/-- An image enters the inactive slot, which is marked STAGED (R283). -/
def Flash.stage (f : Flash) (m : Bytes) : Flash :=
  if f.active then { f with slotA := m, staged := true } else { f with slotB := m, staged := true }

/-- FW_STAGE (R283). -/
def opFwStage (_ : Nat) (c : Cmd) (s : State) : Verdict :=
  checks [resInline c 0 32] <|
    withInput c 0 (fun m =>
      if !imageShape m then badBlock 0
      else if !imageSigned s.trust.fuses m then .refuse .sigInvalid 0 0
      else if !imageOrdered s.trust.fuses m then notPermitted 1
      else if imageSvnOf m < s.trust.fuses.svn then .refuse .counterStale 0 0
      else ok (leAt m 8 4) (s.updTrust (fun t => { t with flash := t.flash.stage m })))

/-- FW_STAGE. -/
def execFwStage (cid : Nat) (s : State) : Host.Outcome State Fault Refusal := .next (runRow .fwStage opFwStage cid s)

/-- FW_ACTIVATE: the staged slot becomes active and a device warm restart falls due (R284). -/
def opFwActivate (cid : Nat) (c : Cmd) (s : State) : Verdict :=
  checks [resInline c 0 32] <|
    if !s.trust.flash.staged then notPermitted 1
    else if s.trust.tenant.isSome || s.trust.handover.isSome then notPermitted 2
    else
      let s := s.updTrust (fun t => { t with flash := { t.flash with active := !t.flash.active, staged := false } })
      .goes (wantWarmFor (some cid) (commit cid .none s))

/-- FW_ACTIVATE. -/
def execFwActivate (cid : Nat) (s : State) : Host.Outcome State Fault Refusal :=
  .next (runRow .fwActivate opFwActivate cid s)

/-! ## Attestation (R277, R287 to R289) -/

/-- Logical fuse bytes 0x0100 to 0x01FF, measured by CONFIG_MEAS (R277). -/
def Fuses.measured (f : Fuses) : Bytes := slice f.logical 0x100 0x100

/-- The FW_SVN thermometer is raised to a value: fuses are only ever blown (R277, R284). -/
def Fuses.raise (n : Nat) (f : Fuses) : Fuses :=
  let up (b : Bytes) : Bytes := b.take 0x200 ++ List.zipWith (· ||| ·) (b.drop 0x200) (thermometer n)
  { one := up f.one, two := up f.two, three := up f.three }

/-- One entry of a statement: a job's key, current or staged (R288). -/
def attestEntry (j : Nat) (isStaged : Bool) (serial : Nat) (ek : Bytes) : Bytes :=
  [BitVec.ofNat 8 j, if isStaged then 1 else 0, 0, 0] ++ toLE 4 serial ++ zeros 8 ++ fitBytes 1184 ek

/-- The entries of a statement, in job order, a staged pair after its job's entry (R288). -/
def attestEntries (s : State) : List Bytes :=
  (s.accum.jobs.map (fun e =>
    attestEntry e.1 false e.2.ekSerial.toNat e.2.ek
      :: (match e.2.staged with | none => [] | some ek => [attestEntry e.1 true e.2.ekSerial.toNat ek]))).flatten

/-- A statement without its signature (R288). -/
def attestBody (s : State) (nonce : Bytes) (aflags : Nat) : Bytes :=
  let t := s.trust
  let entries := attestEntries s
  ascii "LNAT" ++ toLE 2 1 ++ [BitVec.ofNat 8 t.fuses.orderCode, BitVec.ofNat 8 s.stateCode] ++ toLE 8 s.time.ptime.toNat
    ++ fitBytes 32 nonce ++ fitBytes 32 s.identityHash ++ fitBytes 16 s.setId
    ++ toLE 4 (if t.romMode then 0 else t.fwVersion.toNat) ++ toLE 4 t.fuses.svn
    ++ [BitVec.ofNat 8 entries.length, if t.tenant.isSome then 1 else 0, BitVec.ofNat 8 aflags, if t.certOk then 1 else 0]
    ++ toLE 4 t.kgen.toNat ++ fitBytes 16 s.bootId ++ sha256 (Config.romImage t.fuses.stepping)
    ++ (if t.romMode then zeros 32 else sha256 (t.flash.activeImage.take 128)) ++ sha256 t.fuses.measured
    ++ (match t.tenant with | none => zeros 32 | some x => sha256 x.policy)
    ++ (match t.tenant with | none => zeros 16 | some x => fitBytes 16 x.id)
    ++ fitBytes 16 t.fuses.serial ++ fitBytes 1184 (t.enrol.getD []) ++ entries.flatten

/-- The identity signature of a statement: deterministic, with its context (R275, R285). -/
def identitySign (s : State) (m : Bytes) : Bytes := slhSign s.idSeed (ascii "LN7300-ATTEST") m

/-- ATTEST (R287, R288). -/
def opAttest (_ : Nat) (c : Cmd) (s : State) : Verdict :=
  checks ([resInline c 0 32, (c.body.length == 64, 12)] ++ outChecks c.block 32 64 ++
      ([(decide (c.par 48 1 < 2), blockAt 48), resBlock c 49 15] : List Check)) <|
    let m := attestBody s (c.parB 0 32) (c.par 48 1)
    let whole := m ++ identitySign s m ++ (if c.par 48 1 = 1 then fitBytes 29952 s.trust.flash.cert else [])
    writeOut (outAt c.block 32 true) (blockAt 40) whole (ok whole.length) s

/-- ATTEST. -/
def execAttest (cid : Nat) (s : State) : Host.Outcome State Fault Refusal := .next (runRow .attest opAttest cid s)

/-- The pairing secret of a ROLE: 1 the tenant's, 2 the model owner's (R289, R291). -/
def State.pairing? (s : State) (role : Nat) : Option KeyName :=
  if role = 1 then (if s.trust.tenant.isSome then some .pairT else none) else if s.trust.owner.isSome then some .pairM else none

/-- CHALLENGE (R289). -/
def opChallenge (_ : Nat) (c : Cmd) (s : State) : Verdict :=
  checks ([resInline c 0 32, (c.body.length == 64, 12), (c.par 0 1 == 1 || c.par 0 1 == 2, blockAt 0), resBlock c 1 7]
      ++ outChecks c.block 40 64 ++ [resBlock c 56 8]) <|
    match s.pairing? (c.par 0 1) with
    | none => notPermitted 1
    | some n =>
      let head := toLE 8 s.time.ptime.toNat ++ [BitVec.ofNat 8 s.stateCode, if s.trust.tenant.isSome then 1 else 0] ++ zeros 6
      let mac := s.mac n (ascii "LN7300-CHAL" ++ s.identityHash ++ c.parB 8 32 ++ head)
      writeOut (outAt c.block 40 false) (blockAt 48) (head ++ mac) (ok 48) (deliverMac n s)

/-- CHALLENGE. -/
def execChallenge (cid : Nat) (s : State) : Host.Outcome State Fault Refusal := .next (runRow .challenge opChallenge cid s)

/-! ## Opening a tenant (R292, R293) -/

/-- The checks of a tenant policy whose byte 0 stands at byte `at_` of a string, with DETAIL `base` for that string's byte 0 (R293). -/
def policyChecks (b : Bytes) (at_ base : Nat) : List Check :=
  let res (off len : Nat) : Check := match nonZero? b (at_ + off) len with
    | none => (true, 0)
    | some o => (false, base + o)
  [(byteAt b at_ == 1, base + at_), (byteAt b (at_ + 1) < 16, base + at_ + 1), (byteAt b (at_ + 2) ≤ 16, base + at_ + 2),
   res 3 5, res 16 48]

/-- The enrolment pair, or what a command that needs it completes with (R292 check 3). -/
def withEnrol (s : State) (k : Bytes × Bytes → Verdict) : Verdict :=
  match s.trust.enrol, s.key? .enrolDk with
  | some ek, some dk => k (ek, dk)
  | _, _ => .refuse (if s.rng.mode = .failed ∨ s.rng.mode = .retesting then .entropyFail else .noEntropy) 0 0

/-- BK is replaced with its K_VW, and the key it replaced is kept (R291). -/
def replaceBk (bk : Bytes) (gen : Word32) (s : State) : State :=
  let s := match s.key? .binding with
    | none => dropKeys (· == .prevBinding) s
    | some old => installKey .prevBinding old s
  (installBinding bk s).updTrust (fun t => { t with kgen := gen })

/-- TENANT_OPEN takes effect: the tenant, its keys and policy, and perhaps the model owner (R292). -/
def openTenant (id trs openHash policy : Bytes) (owner : Bool) (s : State) : State :=
  let t : Tenant := { id := id, openHash := openHash, policy := policy, counter := 0, uctr := 0 }
  let s := s.updTrust (fun x => { x with
    tenant := some t, owner := if owner then some { ownHash := openHash, counter := 0 } else none
    kgen := 0, staged := none, set := none, enrol := none })
  let s := dropKeys (fun n => n == .enrolDk || n == .prevBinding || n == .stagedSet) s
  let s := installBinding (s.standaloneBk trs) (installTenantKeys trs openHash s)
  let s := loadNamed .update (if owner then installOwnerKeys trs openHash s else s)
  wantEnrol (post .tenantChanged 0x06 0 nobody nobody ([0, 0, 0, 0] ++ toLE 4 0 ++ fitBytes 16 id ++ slice policy 8 8) s)

/-- TENANT_OPEN (R292). -/
def opTenantOpen (_ : Nat) (c : Cmd) (s : State) : Verdict :=
  checks [resInline c 0 32, (c.body.length == 1288, 12), (c.par 0 1 == 1, blockAt 0), resBlock c 1 7] <|
    if s.trust.tenant.isSome || s.trust.handover.isSome then notPermitted 1
    else withEnrol s (fun p =>
      if c.parB 1112 32 ≠ sha256 p.1 then .refuse .keyInvalid 0 0
      else
        let ct := c.parB 24 1088
        let key := hkdf (kemOpen p.2 ct) (sha256 ct) (ascii "LN7300-TOPEN" ++ s.identityHash)
        match gcmOpen key (zeros 12) (c.block.take 1144) (c.parB 1144 144) with
        | none => .refuse .authFail 0 0
        | some m =>
          let base := blockAt 1144
          let res := match nonZero? m 33 31 with | none => (true, 0) | some o => (false, base + o)
          checks (([(decide (byteAt m 32 < 2), base + 32), res] : List Check) ++ policyChecks m 64 base) <|
            ok 0 (openTenant (c.parB 8 16) (m.take 32) (sha256 p.1) (slice m 64 64) (byteAt m 32 == 1) s))

/-- TENANT_OPEN. -/
def execTenantOpen (cid : Nat) (s : State) : Host.Outcome State Fault Refusal := .next (runRow .tenantOpen opTenantOpen cid s)

/-- TENANT_POLICY_SET (R293). -/
def opTenantPolicySet (_ : Nat) (c : Cmd) (s : State) : Verdict :=
  checks ([resInline c 0 32, (c.body.length == 64, 12)] ++ policyChecks c.body 0 64) <|
    ok 0 (s.updTrust (fun t => { t with tenant := t.tenant.map (fun x => { x with policy := c.body }) }))

/-- TENANT_POLICY_SET. -/
def execTenantPolicySet (cid : Nat) (s : State) : Host.Outcome State Fault Refusal :=
  .next (runRow .tenantPolicySet opTenantPolicySet cid s)

/-! ## Key messages (R294, R296 to R300) -/

/-- The checks of R296 on a message whose identity hash, counter and MAC stand at these offsets; it goes on with the tenant in a
state that has accepted UCTR. -/
def withKeyMessage (c : Cmd) (idAt uctrAt macAt : Nat) (s : State) (k : Tenant → State → Verdict) : Verdict :=
  match s.trust.tenant with
  | none => notPermitted 1
  | some t =>
    if c.parB idAt 32 ≠ s.identityHash then notPermitted 2
    else if c.parB macAt 32 ≠ s.mac .update (c.block.take macAt) then .refuse .authFail 0 0
    else if c.par uctrAt 8 ≤ t.uctr then .refuse .counterStale 0 0
    else
      let t := { t with uctr := c.par uctrAt 8 }
      k t (deliverMac .update (s.updTrust (fun x => { x with tenant := some t })))

/-- A refusal that keeps the state, so that an accepted UCTR stands (R296). -/
def refuseKeeping (st : Status) (detail : Nat) (s : State) : Verdict :=
  .done st detail 0 (if st = .authFail then countKeyRefused s else s)

/-- A verdict that keeps the state whatever it is. -/
def keeping (s : State) (v : Verdict) : Verdict :=
  match v with
  | .refuse st d r => .done st d r s
  | .waits => .done .busyDeferred 0 0 s
  | .stalls => .goes s
  | .done st d r a => .done st d r a
  | .goes a => .goes a

/-- A sealed field of a key message under K_DLV (R296): IV tag and UCTR, AAD every byte before it. -/
def openField (c : Cmd) (t : Tenant) (tag : String) (off : Nat) (s : State) : Option Bytes :=
  gcmOpen (s.using .delivery) (ascii tag ++ toLE 8 t.uctr) (c.block.take off) (c.parB off 48)

/-- No vault slot is configured. -/
def State.vaultFree (s : State) : Bool := s.gate.slots.all (·.isNone)

/-- OWNER_ENROL (R294). -/
def opOwnerEnrol (_ : Nat) (c : Cmd) (s : State) : Verdict :=
  checks [resInline c 0 32, (c.body.length == 1248, 12), (c.par 0 1 == 1, blockAt 0), resBlock c 1 7] <|
    withKeyMessage c 8 40 1216 s (fun _ s =>
      if !s.vaultFree then refuseKeeping .notPermitted 5 s
      else keeping s <| withEnrol s (fun p =>
        if c.parB 48 32 ≠ sha256 p.1 then .refuse .keyInvalid 0 0
        else
          let ct := c.parB 80 1088
          let key := hkdf (kemOpen p.2 ct) (sha256 ct) (ascii "LN7300-OWNER" ++ s.identityHash)
          match gcmOpen key (zeros 12) (c.block.take 80) (c.parB 1168 48) with
          | none => refuseKeeping .authFail 0 s
          | some mrs =>
            let s := s.updTrust (fun x => { x with owner := some { ownHash := sha256 p.1, counter := 0 }, enrol := none })
            let s := installOwnerKeys mrs (sha256 p.1) (dropKeys (· == .enrolDk) s)
            ok 0 (wantEnrol (postKeyChanged 7 0xFF 0 s))))

/-- OWNER_ENROL. -/
def execOwnerEnrol (cid : Nat) (s : State) : Host.Outcome State Fault Refusal := .next (runRow .ownerEnrol opOwnerEnrol cid s)

/-- A new pair of a job is held as staged (R295, R297). -/
def stageJobPair (j : Nat) (seed : Bytes) (s : State) : State :=
  let s := installKey (.stagedDk j) (kemPair seed).2 (s.updJob j (fun jb => { jb with staged := some (kemPair seed).1 }))
  postKeyChanged 5 j (((s.job? j).map (·.ekSerial.toNat)).getD 0) s

/-- The job pair's random bytes, then the pair (R297). -/
def updatePair (cid j : Nat) (s : State) : Verdict :=
  if (s.job? j).isNone then notPermitted 1 else withRandom cid 2 64 (fun seed s => ok 0 (stageJobPair j seed s)) s

/-- KEY_UPDATE (R297). -/
def opKeyUpdate (cid : Nat) (c : Cmd) (s : State) : Verdict :=
  if c.phase = .working then updatePair cid (c.par 2 1) s
  else
    checks [resInline c 0 32, (c.body.length == 128, 12), (c.par 0 1 == 1, blockAt 0), (c.par 1 1 == 1 || c.par 1 1 == 2, blockAt 1),
        (if c.par 1 1 = 2 then decide (c.par 2 1 < 16) else c.par 2 1 == 0xFF, blockAt 2), resBlock c 3 5,
        (if c.par 1 1 = 2 then resBlock c 48 48 else (true, 0)), c.jobIs (c.par 2 1)] <|
      withKeyMessage c 8 40 96 s (fun t s =>
        if c.par 1 1 = 2 then keeping s (updatePair cid (c.par 2 1) s)
        else if s.trust.set.isSome then refuseKeeping .notPermitted 3 s
        else match openField c t "KUPD" 48 s with
          | none => refuseKeeping .authFail 0 s
          | some bk => ok 0 (postKeyChanged 0 0xFF 0 (replaceBk bk (s.trust.kgen + 1) s)))

/-- KEY_UPDATE. -/
def execKeyUpdate (cid : Nat) (s : State) : Host.Outcome State Fault Refusal := .next (runRow .keyUpdate opKeyUpdate cid s)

= = = = =

__What to work on__. One number is the expected answer: the count of lines above that hold the word "withKeyMessage".

__Reply to the exercise__. 3